R. Stahl AG

06/21/2021 | News release | Archived content

Laues Lüftchen statt großer Knall

21.06.2021

Revolution im Explosionsschutz

Mit EXpressure revolutionieren wir den Explosionsschutz. Denn die neue Technologie ermöglicht besonders dünnwandige und damit leichtere Schaltschränke, die sich kaum noch von denen im sicheren Industriebereich unterscheiden - dennoch können sie zuverlässig in explosionsgefährdeten Bereichen eingesetzt werden. Für diese Entwicklung bekamen wir gemeinsam mit der Hochschule in Jena den Forschungstransferpreis der IHK Heilbronn Franken. Eine Auszeichnung insbesondere für das Entwicklungsteam (Prof. Dr. Frank Engelmann, Prof. Dr. Thorsten Arnhold, Bernd Limbacher, Jürgen Poidl, Jürgen Schmitt, Otto Walch), welches von der gemeinsamen Arbeit berichtet.

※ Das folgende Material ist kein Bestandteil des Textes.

-- ==== Sys2Proof/Laws/Decimal.lean ====
section
/-! SUPPORT. Decimal words bit by bit and digit by digit, the common procedure `dadd`, and the designators f5 and f4. -/

namespace Sys2Proof.Machine

open Sys2Proof

/-- The character of `decJoin` at place n. -/
def decPiece (z : DWord) (plus : Bool) (d : Nat → Nat) (n : Nat) : BitVec 6 :=
  if n = 0 then decLowChar z plus (d 0) else decChar z n (d n)

/-- Every bit of a joined word comes from the character of its place. -/
theorem decJoin_getLsbD (z : DWord) (plus : Bool) (d : Nat → Nat) (i : Nat) (h : i < 60) :
    (decJoin z plus d).getLsbD i = (decPiece z plus d (i / 6)).getLsbD (i % 6) := by
  unfold decJoin
  generalize e9 : decChar z 9 (d 9) = c9
  generalize e8 : decChar z 8 (d 8) = c8
  generalize e7 : decChar z 7 (d 7) = c7
  generalize e6 : decChar z 6 (d 6) = c6
  generalize e5 : decChar z 5 (d 5) = c5
  generalize e4 : decChar z 4 (d 4) = c4
  generalize e3 : decChar z 3 (d 3) = c3
  generalize e2 : decChar z 2 (d 2) = c2
  generalize e1 : decChar z 1 (d 1) = c1
  generalize e0 : decLowChar z plus (d 0) = c0
  change BitVec.getLsbD ((c9 ++ c8 ++ c7 ++ c6 ++ c5 ++ c4 ++ c3 ++ c2 ++ c1 ++ c0 : BitVec (6+6+6+6+6+6+6+6+6+6))) i = _
  simp only [BitVec.getLsbD_append]
  have hm : i % 6 < 6 := Nat.mod_lt _ (by decide)
  have hd := Nat.div_add_mod i 6
  have hq : i / 6 = 0 ∨ i / 6 = 1 ∨ i / 6 = 2 ∨ i / 6 = 3 ∨ i / 6 = 4 ∨ i / 6 = 5 ∨ i / 6 = 6 ∨ i / 6 = 7 ∨ i / 6 = 8 ∨
      i / 6 = 9 := by omega
  subst e0 e1 e2 e3 e4 e5 e6 e7 e8 e9
  rcases hq with hq | hq | hq | hq | hq | hq | hq | hq | hq | hq <;> rw [hq] at hd ⊢
  all_goals
    repeat rw [if_neg (by omega)]
    try rw [if_pos (by omega)]
    refine congrArg (BitVec.getLsbD _) ?_
    omega

/-- The bits of a character: the digit below, the zone above. -/
theorem decChar_getLsbD (z : DWord) (n d i : Nat) (hi : i < 6) :
    (decChar z n d).getLsbD i = if i < 4 then d.testBit i else z.getLsbD (6 * n + i) := by
  unfold decChar
  change BitVec.getLsbD ((z.extractLsb' (6*n+4) 2 ++ BitVec.ofNat 4 d : BitVec (2+4))) i = _
  rw [BitVec.getLsbD_append]
  split
  · rw [BitVec.getLsbD_ofNat]; simp [*]
  · rw [BitVec.getLsbD_extractLsb']; rw [show 6*n+4+(i-4) = 6*n+i by omega]; simp; omega

/-- The bits of the lowest character: the digit, the sign, the zone. -/
theorem decLowChar_getLsbD (z : DWord) (p : Bool) (d i : Nat) (hi : i < 6) :
    (decLowChar z p d).getLsbD i = if i < 4 then d.testBit i else if i = 4 then p else z.getLsbD 5 := by
  unfold decLowChar
  change BitVec.getLsbD ((z.extractLsb' 5 1 ++ BitVec.ofBool p ++ BitVec.ofNat 4 d : BitVec (1+1+4))) i = _
  rw [BitVec.getLsbD_append, BitVec.getLsbD_append]
  split
  · rw [BitVec.getLsbD_ofNat]; simp [*]
  · split
    · rw [show i = 4 by omega]; simp
    · rw [show i = 5 by omega]; simp

/-- A joined word keeps the zones. -/
theorem decJoin_zones (z : DWord) (p : Bool) (d : Nat → Nat) : ∀ i < 10,
    (decJoin z p d).getLsbD (6 * i + 5) = z.getLsbD (6 * i + 5) ∧
    (i ≠ 0 → (decJoin z p d).getLsbD (6 * i + 4) = z.getLsbD (6 * i + 4)) := by
  intro i hi
  constructor
  · rw [decJoin_getLsbD _ _ _ _ (by omega), show (6*i+5)/6 = i by omega, show (6*i+5)%6 = 5 by omega]
    unfold decPiece; split
    · subst_vars; rw [decLowChar_getLsbD _ _ _ _ (by omega)]; simp
    · rw [decChar_getLsbD _ _ _ _ (by omega)]; simp
  · intro h
    rw [decJoin_getLsbD _ _ _ _ (by omega), show (6*i+4)/6 = i by omega, show (6*i+4)%6 = 4 by omega]
    unfold decPiece; rw [if_neg h, decChar_getLsbD _ _ _ _ (by omega)]; simp

/-- A joined word has the sign given. -/
theorem decJoin_sign (z : DWord) (p : Bool) (d : Nat → Nat) : (decJoin z p d).getLsbD 4 = p := by
  rw [decJoin_getLsbD _ _ _ _ (by omega)]
  simp only [decPiece]
  rw [if_pos (by decide), decLowChar_getLsbD _ _ _ _ (by omega)]
  simp

/-- A joined word has the digits given. -/
theorem digitAt_decJoin (z : DWord) (p : Bool) (d : Nat → Nat) (i : Nat) (hi : i < 10) (hd : d i < 16) :
    digitAt (decJoin z p d) i = d i := by
  unfold digitAt
  have : (decJoin z p d).extractLsb' (6*i) 4 = BitVec.ofNat 4 (d i) := by
    apply BitVec.eq_of_getLsbD_eq; intro n hn
    rw [BitVec.getLsbD_extractLsb', decJoin_getLsbD _ _ _ _ (by omega), show (6*i+n)/6 = i by omega, show (6*i+n)%6 = n by omega]
    unfold decPiece; split
    · subst_vars; rw [decLowChar_getLsbD _ _ _ _ (by omega), BitVec.getLsbD_ofNat]; simp [hn]
    · rw [decChar_getLsbD _ _ _ _ (by omega), BitVec.getLsbD_ofNat]; simp [hn]
  rw [this]; simp; omega

/-- Packing keeps the lowest n digits of a magnitude. -/
theorem decMagOf_decPack (z : DWord) (p : Bool) (m : Nat) : ∀ n ≤ 10, decMagOf (decPack z p m) n = m % 10 ^ n := by
  intro n
  induction n with
  | zero => intro _; simp [decMagOf, Nat.mod_one]
  | succ n ih =>
    intro h
    rw [decMagOf, ih (by omega)]
    have : digitAt (decPack z p m) n = m / 10 ^ n % 10 := digitAt_decJoin _ _ _ n (by omega) (by omega)
    rw [this, Nat.pow_succ, Nat.mod_mul, Nat.mul_comm (10^n)]

/-- Packed digits are digits. -/
theorem decValid_decPack (z : DWord) (p : Bool) (m : Nat) : decValid (decPack z p m) = true := by
  unfold decValid
  rw [List.all_eq_true]
  intro i hi
  have hi : i < 10 := by simpa using hi
  have : digitAt (decPack z p m) i = m / 10 ^ i % 10 := digitAt_decJoin _ _ _ i (by omega) (by omega)
  rw [this]; simp; omega

/-- n digits are below 10^n. -/
theorem decMagOf_lt (x : DWord) (hv : decValid x = true) : ∀ n ≤ 10, decMagOf x n < 10 ^ n := by
  intro n
  induction n with
  | zero => intro _; simp [decMagOf]
  | succ n ih =>
    intro h
    have h1 := ih (by omega)
    unfold decValid at hv; rw [List.all_eq_true] at hv
    have h2 := hv n (by simp; omega)
    simp at h2
    rw [decMagOf, Nat.pow_succ]
    have : digitAt x n * 10^n ≤ 9 * 10^n := Nat.mul_le_mul_right _ h2
    omega

/-- Ten digits are below 10^10 (44_arith_decimal.md R322). -/
theorem decMag_lt (x : DWord) (hv : decValid x = true) : decMag x < 10 ^ 10 := decMagOf_lt x hv 10 (by omega)

/-- Packing keeps a magnitude modulo 10^10. -/
theorem decMag_decPack (z : DWord) (p : Bool) (m : Nat) : decMag (decPack z p m) = m % 10^10 := decMagOf_decPack z p m 10 (by omega)

/-- A write of f5 changes bit 24 alone. -/
theorem withF5_getLsbD (w : Word) (v : Bool) (i : Nat) (hi : i < 30) :
    (withF5 w v).getLsbD i = if i = 24 then v else w.getLsbD i := by
  change BitVec.getLsbD ((w.extractLsb' 25 5 ++ BitVec.ofBool v ++ w.extractLsb' 0 24 : BitVec (5 + 1 + 24))) i = _
  rw [BitVec.getLsbD_append, BitVec.getLsbD_append]
  by_cases h : i < 24
  · rw [if_pos h, BitVec.getLsbD_extractLsb', if_neg (by omega)]; simp [h]
  · rw [if_neg h]
    by_cases h2 : i = 24
    · subst h2; simp
    · rw [if_neg (by omega), if_neg h2, BitVec.getLsbD_extractLsb', show 25 + (i - 24 - 1) = i by omega]; simp; omega

/-- A write of f4 changes bit 23 alone. -/
theorem withF4_getLsbD (w : Word) (v : Bool) (i : Nat) (hi : i < 30) :
    (withF4 w v).getLsbD i = if i = 23 then v else w.getLsbD i := by
  change BitVec.getLsbD ((w.extractLsb' 24 6 ++ BitVec.ofBool v ++ w.extractLsb' 0 23 : BitVec (6 + 1 + 23))) i = _
  rw [BitVec.getLsbD_append, BitVec.getLsbD_append]
  by_cases h : i < 23
  · rw [if_pos h, BitVec.getLsbD_extractLsb', if_neg (by omega)]; simp [h]
  · rw [if_neg h]
    by_cases h2 : i = 23
    · subst h2; simp
    · rw [if_neg (by omega), if_neg h2, BitVec.getLsbD_extractLsb', show 24 + (i - 23 - 1) = i by omega]; simp; omega

/-- `dadd` on like signs (R333). -/
theorem decSum_like (x m : DWord) (p cc multi : Bool) (h : decPlus x = p) :
    decSum x m p cc multi = ⟨decide (10 ^ 10 ≤ decMag x + decMag m + cc.toNat), p, (decMag x + decMag m + cc.toNat) % 10 ^ 10⟩ := by
  unfold decSum; rw [if_pos (by rw [h]; simp)]; simp only [h]

/-- `dadd` on unlike signs (R333, D26). -/
theorem decSum_unlike (x m : DWord) (p cc multi : Bool) (h : decPlus x ≠ p) (ha : decMag x < 10 ^ 10) :
    decSum x m p cc multi =
      if 10 ^ 10 ≤ (if multi then 10 ^ 10 - 1 else 10 ^ 10) - decMag x + decMag m + cc.toNat then
        ⟨true, p, (if multi then 10 ^ 10 - 1 else 10 ^ 10) - decMag x + decMag m + cc.toNat - 10 ^ 10⟩
      else ⟨false, decPlus x, (if multi then 10 ^ 10 - 1 else 10 ^ 10) -
        ((if multi then 10 ^ 10 - 1 else 10 ^ 10) - decMag x + decMag m + cc.toNat)⟩ := by
  unfold decSum; rw [if_neg (by simpa using h)]
  unfold nines tens
  generalize (10 : Nat) ^ 10 = N at *
  have : ∀ t, N - decMag x + decMag m + cc.toNat = t → t < N → (N - t) % N = N - t := by
    intro t ht _; exact Nat.mod_eq_of_lt (by omega)
  cases multi
  · simp only [Bool.false_eq_true, if_false]; split
    · rfl
    · rw [this _ rfl (by omega)]
  · simp only [if_true]

end Sys2Proof.Machine
end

Herr Professor Dr. Engelmann, EXpressure wurde gemeinsam mit der Hochschule in Jena entwickelt. Wie kam es zur Zusammenarbeit mit R. STAHL?

Engelmann: Ich habe bereits seit mehr als 15 Jahren Kontakt mit Professor Dr. Arnhold. Dieser Kontakt kam durch gemeinsame Forschungsarbeiten bei der Physikalisch Technischen Bundesanstalt (PTB) zustande. Damals war ich noch Lehrstuhlleiter an der Otto-von-Guericke-Universität in Magdeburg und lud Dr. Arnhold zu Vorträgen über Themen der Sicherheitstechnik ein. Als ich später an die Ernst-Abbe-Hochschule nach Jena ging, haben wir gemeinsam eine Forschungskooperation aufgebaut.

Was war das Ziel der Forschungskooperation bei der Entwicklung von EXpressure?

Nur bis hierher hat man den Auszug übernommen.